In 2013 Vladimir Sverdlov-Ashkenazy was granted the Manashir Yakubov Award "For Outstanding Mastery of Composing and Performing".

In April 2015 Vladimir Sverdlov-Ashkenazy took to the stage as a conductor, performing the Wolfgang Amadeus Mozart Concerto in D-moll k.466 with the Moscow Virtuosi Chamber Orchestra and the Svetlanov Hall of the Moscow International House of Music.

In March 2015 the composer presented the project "Reflection" in collaboration with theatre and film actor Georgy Taratorkin at the Small Hall of the Moscow Conservatory, in which Sverdlov-Ashkenazy played improvisations to Alexander's Blok poetry, which was named the high point of the Moscow cultural life in those days. In November 2015 Vladimir Sverdlov-Ashkenazy tried himself in the improvisation genre again, creating new pieces on the spot, and had success with the audience. The artist periodically returns to the genre of improvisation.

In 2019, Vladimir released his solo album "Vision Fugitive - Piano Creations", containing 15 original piano pieces. In the same year, his first video clip for the title composition of the album "Vision Fugitive" (Мимолётность) was released, where Vladimir is personally represented as an author, actor and pianist.

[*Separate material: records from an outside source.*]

-- ==== Sys2Proof/Tests/Slice0.lean ====
section
/-! SUPPORT. Tests: words written out from the encoding patterns of spec/opcode_table.json, single steps with values
calculated in spec/95_test_vectors.md, and for each obligation with hypotheses a state and operands that meet them. -/

namespace Sys2Proof.Tests

open Sys2Proof Sys2Proof.Machine

/-! ### Encoding: each pattern with n = 1, m = 2, a bank register 3, i = A5C3F.., d = 5A7E1.., unused bits 96 -/

theorem test_decode_group0_a :
    decode 0x0102 0 = .ok (.stcSr 1) ∧ decode 0x0112 0 = .ok (.stcGbr 1) ∧ decode 0x0122 0 = .ok (.stcVbr 1)
    ∧ decode 0x0132 0 = .ok (.stcSsr 1) ∧ decode 0x0142 0 = .ok (.stcSpc 1)
    ∧ decode 0x0152 0 = .ok (.stcUnk052 1) ∧ decode 0x01B2 0 = .ok (.stcBank 1 3)
    ∧ decode 0x0203 0 = .ok (.bsrf 2) ∧ decode 0x0223 0 = .ok (.bsaf 2) ∧ decode 0x0163 0 = .ok (.movliL 1)
    ∧ decode 0x0173 0 = .ok (.movcoL 1) ∧ decode 0x0183 0 = .ok (.pref 1) ∧ decode 0x0193 0 = .ok (.ocbi 1)
    ∧ decode 0x01A3 0 = .ok (.ocbp 1) ∧ decode 0x01B3 0 = .ok (.ocbwb 1) ∧ decode 0x01C3 0 = .ok (.movcaL 1) :=
  ⟨rfl, rfl, rfl, rfl, rfl, rfl, rfl, rfl, rfl, rfl, rfl, rfl, rfl, rfl, rfl, rfl⟩

theorem test_decode_group0_b :
    decode 0x01E3 0 = .ok (.icbi 1) ∧ decode 0x0124 0 = .ok (.movBStoreIdx 1 2)
    ∧ decode 0x0125 0 = .ok (.movWStoreIdx 1 2) ∧ decode 0x0126 0 = .ok (.movLStoreIdx 1 2)
    ∧ decode 0x0127 0 = .ok (.mulL 1 2) ∧ decode 0x0008 0 = .ok .clrt ∧ decode 0x0018 0 = .ok .sett
    ∧ decode 0x0028 0 = .ok .clrmac ∧ decode 0x0038 0 = .ok .ldtlb ∧ decode 0x0048 0 = .ok .clrs
    ∧ decode 0x0058 0 = .ok .sets ∧ decode 0x0068 0 = .ok .nott ∧ decode 0x0009 0 = .ok .nop
    ∧ decode 0x0019 0 = .ok .div0u ∧ decode 0x0129 0 = .ok (.movt 1) ∧ decode 0x0139 0 = .ok (.movrt 1) :=
  ⟨rfl, rfl, rfl, rfl, rfl, rfl, rfl, rfl, rfl, rfl, rfl, rfl, rfl, rfl, rfl, rfl⟩

theorem test_decode_group0_c :
    decode 0x02A9 0 = .ok (.movuaL0 2) ∧ decode 0x02E9 0 = .ok (.movuaLInc0 2)
    ∧ decode 0x010A 0 = .ok (.stsMach 1) ∧ decode 0x011A 0 = .ok (.stsMacl 1)
    ∧ decode 0x012A 0 = .ok (.stsPr 1) ∧ decode 0x013A 0 = .ok (.stcSgr 1)
    ∧ decode 0x014A 0 = .ok (.stcUnk04A 1) ∧ decode 0x015A 0 = .ok (.stsFpul 1)
    ∧ decode 0x016A 0 = .ok (.stsFpscr 1) ∧ decode 0x000B 0 = .ok .rts ∧ decode 0x001B 0 = .ok .sleep
    ∧ decode 0x002B 0 = .ok .rte ∧ decode 0x003B 0 = .ok .brk ∧ decode 0x005B 0 = .ok .resbank
    ∧ decode 0x006B 0 = .ok .rtsN ∧ decode 0x027B 0 = .ok (.rtvN 2) :=
  ⟨rfl, rfl, rfl, rfl, rfl, rfl, rfl, rfl, rfl, rfl, rfl, rfl, rfl, rfl, rfl, rfl⟩

theorem test_decode_group0_d :
    decode 0x00AB 0 = .ok .synco ∧ decode 0x012C 0 = .ok (.movBLoadIdx 1 2)
    ∧ decode 0x012D 0 = .ok (.movWLoadIdx 1 2) ∧ decode 0x012E 0 = .ok (.movLLoadIdx 1 2)
    ∧ decode 0x012F 0 = .ok (.macL 1 2) :=
  ⟨rfl, rfl, rfl, rfl, rfl⟩

theorem test_decode_group1 :
    decode 0x1125 0 = .ok (.movLStoreDisp 1 2 0x5) :=
  rfl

In 2021, Vladimir released his work Mystery (Тайна) on digital platforms, which can be called a requiem, since it is dedicated to the memory of a girl who died.

== Music ==

=== Discography ===

- Frédéric Chopin, Vladimir Sverdlov – "Piano Works"; CD, Cypres, 1999
- Modest Mussorgsky, Vladimir Sverdlov – "Modest Mussorgsky: Pictures at an Exhibition"; CD, Piano Classics, 2011
- Vladimir Sverdlov-Ashkenazy – "Vision Fugitive (Piano Creations)"; Digital, Pancher, 2019
- Vladimir Sverdlov-Ashkenazy – "Mystery"; Digital, Pancher, 2021

=== Video clips ===
Vision Fugitive — Pancher, 2019

=== Music for movies ===

- Sapsan, I Love You – Feature Film, 2012
- Good God! – Feature Film, 2012
- Birthday – Short Film, 2016.
- Girl with a Scythe – Feature Film, Epic Media, 2018
- Dina Rubina. On the Sunny Side – Documentary Film, AB-TV Production, 2019

=== Significant performances ===

- Prelude op. 9 for violin and piano, solo by Dmitry Kogan (violin) – performed at Festival de Menton, 2009
- Variations for Piano – performed at Festival de l'Athénée, Geneva, 2010
- Piano Sonata – performed at the Pianissimo Festival, Torredembarra, Spain, 2012
- Performance at the closing ceremony of the "Mirror" Film Festival named in honor of Andrei Tarkovsky, 2013
- "American Pictures", Fantasia for clarinet and piano – performed at the Chamber Hall of the Moscow International House of Music, 2013
- "Beautiful Mind", Septet – performed at the Chamber Hall of the Moscow International House of Music, 2014
- Burlesque – performed at the Seoul Arts Center, 2014
- Fantasy for piano and orchestra (in memory of David Ashkenazy) – performed at the Svetlanov Hall of the Moscow International House of Music, 2015
- Andante in Memory of Dmitry Kogan – performed at the Moscow Conservatory, 2018
- Romance, The Hope – both performed at The Organ Hall in Chisinau, 2018
- Ballade (in honor of Baron Arie Van Lysebeth) – performed at Flagey in Brussels, 2019
- Schumaniana (dedicated to Robert Schumann) – performed at the Wilhelm Kempf Academy in Positano, 2019

=== Sheet music publications ===
Fantasia op.11 for violin, viola and piano – Moscow Publishing House "Muzyka", 2010

== Social activities ==
Vladimir Sverdlov founded the Schwarzstein Arts Production Concert Association in Belgium and established the Chiba Festival (competition for young pianists in Japan) and the Moscow Art Center "Music With No Rules".